ACTIVITY: All that should be output is the block of lines below from the line with "(R227, R407). -/" to the line with "block of an", both included, exactly as written.

---------- DATA UNDER STUDY ----------

-- ==== Sys2Proof/Machine/Launch.lean ====
section
/-!
DEFINITION. Launch.lean: launch records and their checks, admission, placement, retirement of crews and blocks, the spin
hand-off, harvest, yield and hvhint, and the events that time brings to crews and blocks
(spec 10 R225 to R227; 12 R249 to R275; 08 R169; 22 R407).
-/

namespace Sys2Proof.Machine

open Sys2Proof

/-! ## Fields of a launch (R249) -/

/-- A field of a record word. -/
def Launch.f (l : Launch) (w hi lo : Nat) : Nat := bitsOf (l.w w) hi lo
/-- Registers per crew. -/
def Launch.regs (l : Launch) : Nat := 16 * (l.f 7 11 8 + 1)
/-- Crews per block. -/
def Launch.crews (l : Launch) : Nat := l.f 7 3 0 + 1
/-- BMEM in bytes. -/
def Launch.bmem (l : Launch) : Nat := 1024 * l.f 8 8 0
/-- ACCU. -/
def Launch.accu (l : Launch) : Nat := l.f 9 6 0
/-- Class: 0 Q, 1 B, 2 H. -/
def Launch.cls (l : Launch) : Nat := l.f 10 1 0
/-- PRIO. -/
def Launch.prio (l : Launch) : Nat := l.f 10 7 4
/-- GSHAPE. -/
def Launch.gshape (l : Launch) : Nat := l.f 10 9 8
/-- Blocks of a cluster group; without GSHAPE 1 each block is a group of one (R256). -/
def Launch.gsize (l : Launch) : Nat := if l.gshape = 1 then l.f 10 11 10 + 1 else 1
/-- NBLOCKS. -/
def Launch.nblocks (l : Launch) : Nat := l.w 4 * l.w 5 * l.w 6
/-- HT word of the record. -/
def Launch.ht (l : Launch) : DWord := BitVec.ofNat 64 (l.w 2 + l.w 3 * 2 ^ 32)
/-- Entry PC. -/
def Launch.entry (l : Launch) : DWord := BitVec.ofNat 64 (l.w 0 + l.w 1 * 2 ^ 32)
/-- A word as a signed number. -/
def Launch.sw (l : Launch) (w : Nat) : Int := svalN (l.w w) 32

/-! ## Room on cores (R13, R256, R268, R407) -/

/-- The core's die is in service (R422). -/
def State.coreUp (s : State) (core : Nat) : Bool := s.mgmt.dieup.getLsbD (dieOfCore core) && decide (core < 160)
/-- What is taken of a core: rows and crew slots of each quad, spans of block memory, the bytes that count against `limit` (R256),
and whether units are free for a reservation. -/
structure CoreLoad where
  quads : List (Nat × List Nat)
  used : List (Nat × Nat)
  total : Nat
  limit : Nat
  accu : Bool
deriving DecidableEq, Repr

/-- The load of a core by the blocks that a predicate keeps. -/
def State.coreLoad (s : State) (core accu : Nat) (keep : Block → Bool) : CoreLoad :=
  let bs := (s.onCore core).filter keep
  let keys := (bs.filter (fun b => b.place == 0)).map (fun b => b.id)
  let cs := s.crews.filter (fun c => keys.contains c.blk && !c.retired)
  { quads := (List.range 4).map (fun q =>
      let here := cs.filter (fun c => c.quad == q)
      ((here.map crewRows).sum, here.map (fun c => c.qslot))),
    used := blockSpans bs, total := (bs.map (fun b => b.bmLen + 256)).sum, limit := s.bmLimit,
    accu := (List.range accu).all (fun u => s.unitFree core u) }

/-- The lowest free place of a length in [lo, hi), a multiple of 1 KiB (R375). (log 25, DEDUCED) -/
def memHole (used : List (Nat × Nat)) (lo hi len : Nat) : Option Nat :=
  let starts := ((lo :: (used.map (fun p => p.1 + p.2)).filter (fun p => decide (lo ≤ p)))).map (fun p => (p + 1023) / 1024 * 1024)
  (starts.filter (fun p => decide (p + len ≤ hi) && used.all (fun u => decide (p + len ≤ u.1) || decide (u.1 + u.2 ≤ p) || len == 0 || u.2 == 0))).foldl
    (fun m p => match m with
      | none => some p
      | some q => some (min p q)) none

/-- Crews seated on the quads of a list: quad and crew slot of each (R13). (log 25, DEDUCED) -/
def seatCrews (n : Nat) : List Nat → List (Nat × List Nat) → Option (List (Nat × Nat))
  | [], _ => some []
  | q :: qs, ld =>
    match ld[q]? with
    | none => none
    | some (rows, used) =>
      match (List.range 16).find? (fun k => !used.contains k) with
      | none => none
      | some k =>
        if 1024 < rows + n ∨ 16 ≤ used.length then none
        else (seatCrews n qs (ld.set q (rows + n, k :: used))).map (fun r => (q, k) :: r)
/-- The first quads with room for m crews. (log 25, DEDUCED) -/
def pickQuads (n : Nat) : Nat → List (Nat × List Nat) → Option (List Nat)
  | 0, _ => some []
  | m + 1, ld =>
    match (List.range 4).find? (fun q => decide ((ld.getD q (1024, [])).1 + n ≤ 1024) && decide ((ld.getD q (0, [])).2.length < 16)) with
    | none => none
    | some q =>
      let p := ld.getD q (0, [])
      (pickQuads n m (ld.set q (p.1 + n, ((List.range 16).find? (fun k => !p.2.contains k)).getD 16 :: p.2))).map (fun r => q :: r)

/-- Room for one more block on a core: offset of its block memory and the seats of its crews. `lo`, `hi` bound its memory and its
arrival counters. -/
def roomFor (ld : CoreLoad) (l : Launch) (lo hi : Nat) (quads : Option (List Nat)) : Option (Nat × List (Nat × Nat)) :=
  if ld.limit < ld.total + l.bmem + 256 ∨ (l.accu ≠ 0 ∧ !ld.accu) then none
  else
    match memHole ld.used lo hi l.bmem, quads.orElse (fun _ => pickQuads l.regs l.crews ld.quads) with
    | some off, some qs =>
      if qs.length ≠ l.crews ∨ (arrHole ((off, l.bmem) :: ld.used) lo hi).isNone then none
      else (seatCrews l.regs qs ld.quads).map (fun seats => (off, seats))
    | _, _ => none

/-- The load with a block added, its arrival counters below `hi`. -/
def CoreLoad.add (ld : CoreLoad) (l : Launch) (hi off : Nat) (seats : List (Nat × Nat)) : CoreLoad :=
  { quads := seats.foldl (fun q p => let r := q.getD p.1 (0, []); q.set p.1 (r.1 + l.regs, p.2 :: r.2)) ld.quads,
    used := ((arrHole ((off, l.bmem) :: ld.used) 0 hi).getD 0, 256) :: (off, l.bmem) :: ld.used, total := ld.total + l.bmem + 256,
    limit := ld.limit, accu := ld.accu && l.accu == 0 }

/-- Bounds of the memory an owner block may take: below the lent memory while lending is on, all of it while it is off (R227, R407). -/
def State.ownerTop (s : State) (core : Nat) (l : Launch) : Nat :=
  if (s.core core).lending then s.bmLimit - max (s.lentBytes core) l.lend else s.bmLimit

/-- Room on a core for a block of an owner launch, the harvest blocks there taken as absent when `skipH` (R252). -/
def State.ownerRoom (s : State) (core : Nat) (l : Launch) (skipH : Bool) (quads : Option (List Nat)) : Option (Nat × List (Nat × Nat)) :=
  if !s.coreUp core || (!skipH && (s.core core).revoke ≠ 0) then none
  else roomFor (s.coreLoad core l.accu (fun b => !(skipH && b.harv))) l 0 (if skipH then s.bmLimit else s.ownerTop core l) quads

/-- The boathouse bytes that the harvest state of a core needs when parked (R268). -/
def State.parkedSize (s : State) (core : Nat) : Nat :=
  let keys := (s.blocks.filter (fun b => b.core == core && b.harv && (b.place == 0 || b.place == 2))).map (fun b => b.id)
  ((s.crews.filter (fun c => keys.contains c.blk && !c.retired)).map (fun c => 256 * crewRows c + 1024)).sum
/-- Room on a core for a harvest block: only in lent memory that nothing uses, while lending is on, lowest offset first (R268, R407). -/
def State.harvestRoom (s : State) (core : Nat) (l : Launch) (quads : Option (List Nat)) : Option (Nat × List (Nat × Nat)) :=
  let k := s.core core
  let lent := s.lentBytes core
  if !s.coreUp core || !k.lending || k.revoke ≠ 0 ||
      decide (196608 < s.parkedSize core + l.crews * (256 * l.regs + 1024) + lent) then none
  else roomFor (s.coreLoad core 0 (fun _ => true)) l (s.bmLimit - lent) s.bmLimit quads
/-- Room on a core for a block of a launch. -/
def State.room (s : State) (core : Nat) (l : Launch) (quads : Option (List Nat)) : Option (Nat × List (Nat × Nat)) :=
  if l.cls = 2 then s.harvestRoom core l quads else s.ownerRoom core l false quads

/-- How many blocks of a launch a load can still take. -/
def capOf (l : Launch) (hi : Nat) : Nat → CoreLoad → Nat
  | 0, _ => 0
  | n + 1, ld =>
    match roomFor ld l 0 hi none with
    | none => 0
    | some (off, seats) => 1 + capOf l hi n (ld.add l hi off seats)

/-- Blocks that fit given the capacities of the cores, in groups of G on distinct cores of one cluster (R256). -/
def fitCount (g : Nat) (caps : List Nat) : Nat :=
  if g ≤ 1 then caps.sum
  else
    let clusters := (List.range 40).map (fun c => (caps.drop (4 * c)).take 4)
    (clusters.map (fun ks =>
      let m := (List.range 65).foldl (fun best m => if m * g ≤ (ks.map (fun k => min k m)).sum then max best m else best) 0
      m * g)).sum

/-- Blocks of a launch that an empty package holds; an H launch has at most 192 KiB of lent memory on a core, a multiple of 4 KiB,
less the parked size of its crews (R250 SIZE, R268). -/
def State.emptyCap (s : State) (l : Launch) : Nat :=
  let ld : CoreLoad := { quads := List.replicate 4 (0, []), used := [], total := 0, limit := s.bmLimit, accu := true }
  if l.cls = 2 then
    let parked := l.crews * (256 * l.regs + 1024)
    let lent := (l.bmem + 256 + 4095) / 4096 * 4096
    if 196608 < parked + lent ∨ s.bmLimit < lent then 0 else 160 * min 1 (capOf l lent 1 ld)
  else fitCount l.gsize (List.replicate 160 (capOf l s.bmLimit 64 ld))
/-- Blocks of an owner launch that fit now on free or harvest-held resources (R253). (log 25, DEDUCED) -/
def State.capNow (s : State) (l : Launch) : Nat :=
  fitCount l.gsize ((List.range 160).map (fun k =>
    if s.coreUp k then capOf l s.bmLimit 64 (s.coreLoad k l.accu (fun b => !b.harv)) else 0))

/-! ## The checks of a record (R250) -/

/-- A reserved field is nonzero, or CLASS, SPLIT or GSHAPE is reserved. -/
def recReserved (l : Launch) : Bool :=
  l.f 3 31 25 ≠ 0 || l.f 2 15 11 ≠ 0 || l.f 7 31 12 ≠ 0 || l.f 7 7 4 ≠ 0 || l.f 8 31 25 ≠ 0 || l.f 8 15 9 ≠ 0 ||
    l.f 9 31 7 ≠ 0 || l.f 10 31 18 ≠ 0 || l.f 10 15 15 ≠ 0 || l.f 10 3 2 ≠ 0 || l.w 14 ≠ 0 || l.w 15 ≠ 0 ||
    l.f 16 30 11 ≠ 0 || l.w 23 ≠ 0 || l.f 24 30 11 ≠ 0 || l.f 26 30 11 ≠ 0 || l.f 30 31 16 ≠ 0 || l.f 31 31 24 ≠ 0 ||
    l.cls == 3 || decide (2 ≤ l.f 10 17 16) || l.gshape == 3

/-- The context counts as registered for a launch (R250, R276, R363, R403). -/
def State.registered (s : State) (c : Nat) : Bool :=
  let d := s.ctxDesc c
  c ≠ 0 && d.valid && !(s.ctxSt c).dead && (s.domain d.dom).valid

/-- The entry of a launch's handle table (R161, R399). -/
def State.launchHandle (s : State) (l : Launch) (idx : Nat) : HandleEntry := s.handle (s.ctxDesc l.ctx).asid 0 l.ht idx 14
/-- A handle that completion writes may use, over n bytes at an offset (R250 DEP). -/
def State.launchRmw (s : State) (l : Launch) (idx off n : Nat) : Bool :=
  let e := s.launchHandle l idx
  e.valid && [1, 3, 8].contains e.space && e.w && e.atom && decide (off + n ≤ e.bound)

/-- The launching context's domain may not launch into a context: for another context than its own the specification gives no rule, so
that this is open (R250 CTX; log 40, DESIGN CHOICE). -/
def mayNotLaunch (own ctx : Nat) : Bool := own ≠ 0 && ctx ≠ own && Config.free 0 [52, own, ctx] % 2 == 1

/-- The pages of the handle table of a launch (R249). -/
def Launch.htPages (l : Launch) : List Nat :=
  (List.range ((htVa l.ht % 65536 + 32 * (htN l.ht + 1) + 65535) / 65536)).map (fun i => (htVa l.ht / 65536 * 65536 + 65536 * i) % 2 ^ 64)
/-- The first reason that applies, 0 when none does (R250); `own` is the launching context, 0 for the driver. A DOFS, BOFS or COFS that is not the multiple R249 asks for counts
under DEP. -/
def State.recReason (s : State) (own : Nat) (l : Launch) : Nat :=
  let lim := s.bmLimit
  let htEnd := htVa l.ht + 32 * (htN l.ht + 1)
  let asid := (s.ctxDesc l.ctx).asid
  let bmBytes := (l.nblocks + 31) / 32 * 4
  firstStat [
    (recReserved l, 1),
    (l.nblocks == 0 || decide (2 ^ 32 ≤ l.nblocks) || (l.f 10 17 16 == 1 && l.w 13 == 0), 2),
    (decide (lim < l.bmem + 256) || l.lend % 4096 ≠ 0 || decide (196608 < l.lend) || decide (lim < l.bmem + l.lend) || decide (64 < l.accu) ||
      s.emptyCap l == 0 || (l.cls == 0 && decide (s.emptyCap l < l.nblocks)), 3),
    (!s.registered l.ctx || mayNotLaunch own l.ctx, 7),
    (decide (2 ^ 64 < htEnd) || !canonical ((htEnd - 1) % 2 ^ 64) || l.htPages.any (fun va =>
      match s.place asid va { r := true, w := false, x := false, space := 0 } 15 with
      | .ok _ => false
      | .error _ => true), 4),
    ((l.gshape == 1 && l.nblocks % l.gsize ≠ 0) || (l.cls == 2 && l.gshape ≠ 0), 5),
    ((bitOf (l.w 16) 31 && (l.cls == 0 || l.w 20 == 0 || l.w 21 == 0 || decide (65536 < l.w 21) || l.w 17 % 8 ≠ 0 ||
        (let e := s.launchHandle l (l.f 16 10 0); !e.valid || !e.r || !([1, 8].contains e.space)))) ||
      (bitOf (l.w 24) 31 && (l.w 25 % 8 ≠ 0 || !s.launchRmw l (l.f 24 10 0) (l.w 25) bmBytes)) ||
      (bitOf (l.w 26) 31 && (l.w 27 % 4 ≠ 0 || !s.launchRmw l (l.f 26 10 0) (l.w 27) 4)), 6),
    (l.cls == 2 && l.accu ≠ 0, 9)]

----------

EXERCISE ANSWER:
/-- Bounds of the memory an owner block may take: below the lent memory while lending is on, all of it while it is off (R227, R407). -/
def State.ownerTop (s : State) (core : Nat) (l : Launch) : Nat :=
  if (s.core core).lending then s.bmLimit - max (s.lentBytes core) l.lend else s.bmLimit

/-- Room on a core for a block of an owner launch, the harvest blocks there taken as absent when `skipH` (R252). -/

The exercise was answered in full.